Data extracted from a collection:
━━━

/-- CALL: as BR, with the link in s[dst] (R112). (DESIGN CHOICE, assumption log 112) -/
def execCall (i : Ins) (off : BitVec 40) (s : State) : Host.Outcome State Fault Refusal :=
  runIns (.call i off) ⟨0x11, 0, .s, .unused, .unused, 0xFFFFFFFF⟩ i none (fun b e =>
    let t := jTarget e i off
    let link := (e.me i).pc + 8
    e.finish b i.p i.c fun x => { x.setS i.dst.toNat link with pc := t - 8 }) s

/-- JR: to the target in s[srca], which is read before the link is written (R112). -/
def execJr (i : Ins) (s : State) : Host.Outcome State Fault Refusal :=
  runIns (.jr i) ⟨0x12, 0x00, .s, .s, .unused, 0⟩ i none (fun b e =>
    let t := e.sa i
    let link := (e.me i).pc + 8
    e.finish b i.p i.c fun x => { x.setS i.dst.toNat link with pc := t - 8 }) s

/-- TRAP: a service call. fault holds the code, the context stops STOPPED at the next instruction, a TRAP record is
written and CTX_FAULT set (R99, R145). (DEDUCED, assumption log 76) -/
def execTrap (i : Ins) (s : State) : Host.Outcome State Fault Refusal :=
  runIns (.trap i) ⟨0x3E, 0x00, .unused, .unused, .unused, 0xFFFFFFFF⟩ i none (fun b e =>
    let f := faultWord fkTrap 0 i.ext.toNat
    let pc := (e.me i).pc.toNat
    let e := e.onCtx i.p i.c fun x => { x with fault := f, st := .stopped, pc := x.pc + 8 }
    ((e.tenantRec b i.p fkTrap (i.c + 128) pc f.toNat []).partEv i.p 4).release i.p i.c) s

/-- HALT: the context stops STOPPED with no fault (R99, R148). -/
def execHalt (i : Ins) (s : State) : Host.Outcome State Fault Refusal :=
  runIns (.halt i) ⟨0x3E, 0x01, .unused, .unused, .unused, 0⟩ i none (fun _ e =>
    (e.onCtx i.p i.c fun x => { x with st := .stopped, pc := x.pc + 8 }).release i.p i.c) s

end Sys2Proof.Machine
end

━━━

WHAT YOU SHOULD DO: A single figure, please: the number of lines in the data that hold the string "unused".

RESPONSE: 4